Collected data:
###

/-- CTC_FAULT and GROUP_CTC_FAULT (R241): the feedback differs from the command T_OP after it; each contactor of a node is in
fault by itself, also where another has brought the node into FAULT. -/
def ctcFault (n ctc : Nat) (d : Dev) : Dev :=
  if !(running d) then d
  else if 0x80 ≤ ctc ∧ ctc < 0x100 then
    let s := (ctc - 0x80) / 4
    let g := (ctc - 0x80) % 4
    let q := gSeq d s g
    let fb := gfbOf d s g
    if q.close = fb ∨ q.state = 9 then d
    else raise 0x2C06 s (ctc + 256 * boolNat fb)
      (modGSeq s g (fun q => { (q.command false).goto 9 with vset := 0, ieb := 0 }) d)
  else
    let q := nSeq d n
    if n < 68 ∧ ctc ≤ 16 ∧ !(q.faults.testBit ctc) ∧ q.cmd.testBit ctc ≠ q.fb.testBit ctc then
      raise 0x3401 n (ctc + 256 * boolNat (q.fb.testBit ctc))
        (modNSeq n (fun x => { (if x.state = 7 then x else x.goto 7) with
          cmd := clearBit x.cmd ctc, faults := setBit x.faults ctc }) d)
    else d

/-- DISCH_FAIL (R246): T_DIS after the connector contactor showed open, in STOP, DISCHARGE or FAULT, V_CONN is not below V_SAFE.
It is raised once while the discharge lasts. -/
def dischFail (c : Nat) (d : Dev) : Dev :=
  let q := nSeq d c
  if running d && decide (c < 64) && (q.state == 5 || q.state == 6 || q.state == 7) && !q.disFail && !(q.fb.testBit 16) &&
      q.cmd.testBit 17 &&
      decide (vConnQ d c ≥ oq d (nodeCfg c) 6) then
    raise 0x3402 c (match connDisp d c with | some (di, i) => dispField d di 0x201 i | none => 0)
      (modNSeq c (fun x => { (if x.state = 7 then x else x.goto 7) with disFail := true }) d)
  else d

/-- The slots of an image that keep the voltages of a node line and of a stage's busbars. -/
def ebIndex (im : Image) (n : Nat) : Option Nat :=
  (List.range im.slots.length).find? (fun i => match im.slots[i]? with
    | some sl => sl.kernel == 0x30 && bindObj (bindAt im sl sl.ins) == nodeEb n
    | none => false)

def seqIndex (im : Image) (s : Nat) : Option Nat :=
  (List.range im.slots.length).find? (fun i => match im.slots[i]? with
    | some sl => sl.kernel == 0x31 && bindObj (bindAt im sl sl.ins) == oGrp s 0 0x1A
    | none => false)

/-- A committed state word of a slot is changed, and the value the slot has output in this micro-frame, which is 0 from now on. -/
def zeroVolt (slot : Option Nat) (w : List Int → List Int) (num sub : Nat) (d : Dev) : Dev :=
  let outs := d.sched.outs.map (fun o => if o.key = okey num sub then { o with val := .num 0 } else o)
  let d := put num sub 0 { d with sched := { d.sched with outs := outs } }
  match slot with
  | some i => (match alGet d.sched.kst i with
    | some st => { d with sched := { d.sched with kst := alSet d.sched.kst i (w st) } }
    | none => d)
  | none => d

/-- BLEED_TIME_EXPIRY (R233): an isolated busbar or node line is taken as 0 V. -/
def bleedNode (n : Nat) (d : Dev) : Dev :=
  if running d && decide (n < 68) && !(lineJoined d 64 n) then
    zeroVolt ((img? d).bind (fun im => ebIndex im n)) (fun _ => [2]) (nodeEb n) 5 d
  else d

def bleedBus (s g : Nat) (d : Dev) : Dev :=
  if running d && decide (s < 32) && decide (g < 4) && !(gfbOf d s g) && (busJoin d 64 s g).isNone then
    zeroVolt ((img? d).bind (fun im => seqIndex im s)) (fun st => setAt st (g + 1) 1) (oGrp s g 0x19) 2 d
  else d

/-- CON.SEQ_CLEAR and ALLOC.TIE_CLEAR are refused with STATE unless every contactor shows open and V_CONN < V_SAFE. -/
def nodeClearOk (d : Dev) (n : Nat) : Bool :=
  decide ((nSeq d n).fb % 2 ^ 17 = 0) && (decide (64 ≤ n) || decide (vConnQ d n < oq d (nodeCfg n) 6))

/-- STG.SEQ_CLEAR is refused with STATE while GFB or GFAULT of a named group is set (R249). -/
def stgSeqClearOk (d : Dev) (s m : Nat) : Bool :=
  let w := stageField (upBody d s) 0x40 0
  (List.range 4).all (fun g => !(m.testBit g) || (!(w.testBit g) && !(w.testBit (4 + g))))

/-- The effects of the clears at their boundary: the state machine leaves FAULT at once (R242, R244). -/
def nodeClear (n : Nat) (d : Dev) : Dev :=
  if (nSeq d n).state = 7 then
    put (nodeSeqO n) 1 0 (modNSeq n (fun x => { x.goto 0 with cmd := clearBit x.cmd 17, need0 := true }) d) else d

def stgSeqClear (s m : Nat) (d : Dev) : Dev :=
  forEach (bitsSet 4 m) (fun g d => if (gSeq d s g).state = 9 then put (oGrp s g 0x19) 1 0 (modGSeq s g GSeq.idle d) else d) d

/-- The CLOSE and DISCH bits of a DISP_DOWN COMMAND word (R238): CLOSE in bits 7:0, DISCH in bits 15:8. -/
def dispCommand (d : Dev) (di : Nat) : Nat :=
  let e := dispE d di
  (List.range e.count).foldl (fun w i =>
    let c := on d (oCon (e.first + i) 0x33) 0
    w + (c % 2) * 2 ^ i + (c / 2 % 2) * 2 ^ (8 + i)) 0

end Sys2Proof.Machine
end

###

If a line in the data contains the string "oGrp", copy it.

    | some sl => sl.kernel == 0x31 && bindObj (bindAt im sl sl.ins) == oGrp s 0 0x1A
    zeroVolt ((img? d).bind (fun im => seqIndex im s)) (fun st => setAt st (g + 1) 1) (oGrp s g 0x19) 2 d
  forEach (bitsSet 4 m) (fun g d => if (gSeq d s g).state = 9 then put (oGrp s g 0x19) 1 0 (modGSeq s g GSeq.idle d) else d) d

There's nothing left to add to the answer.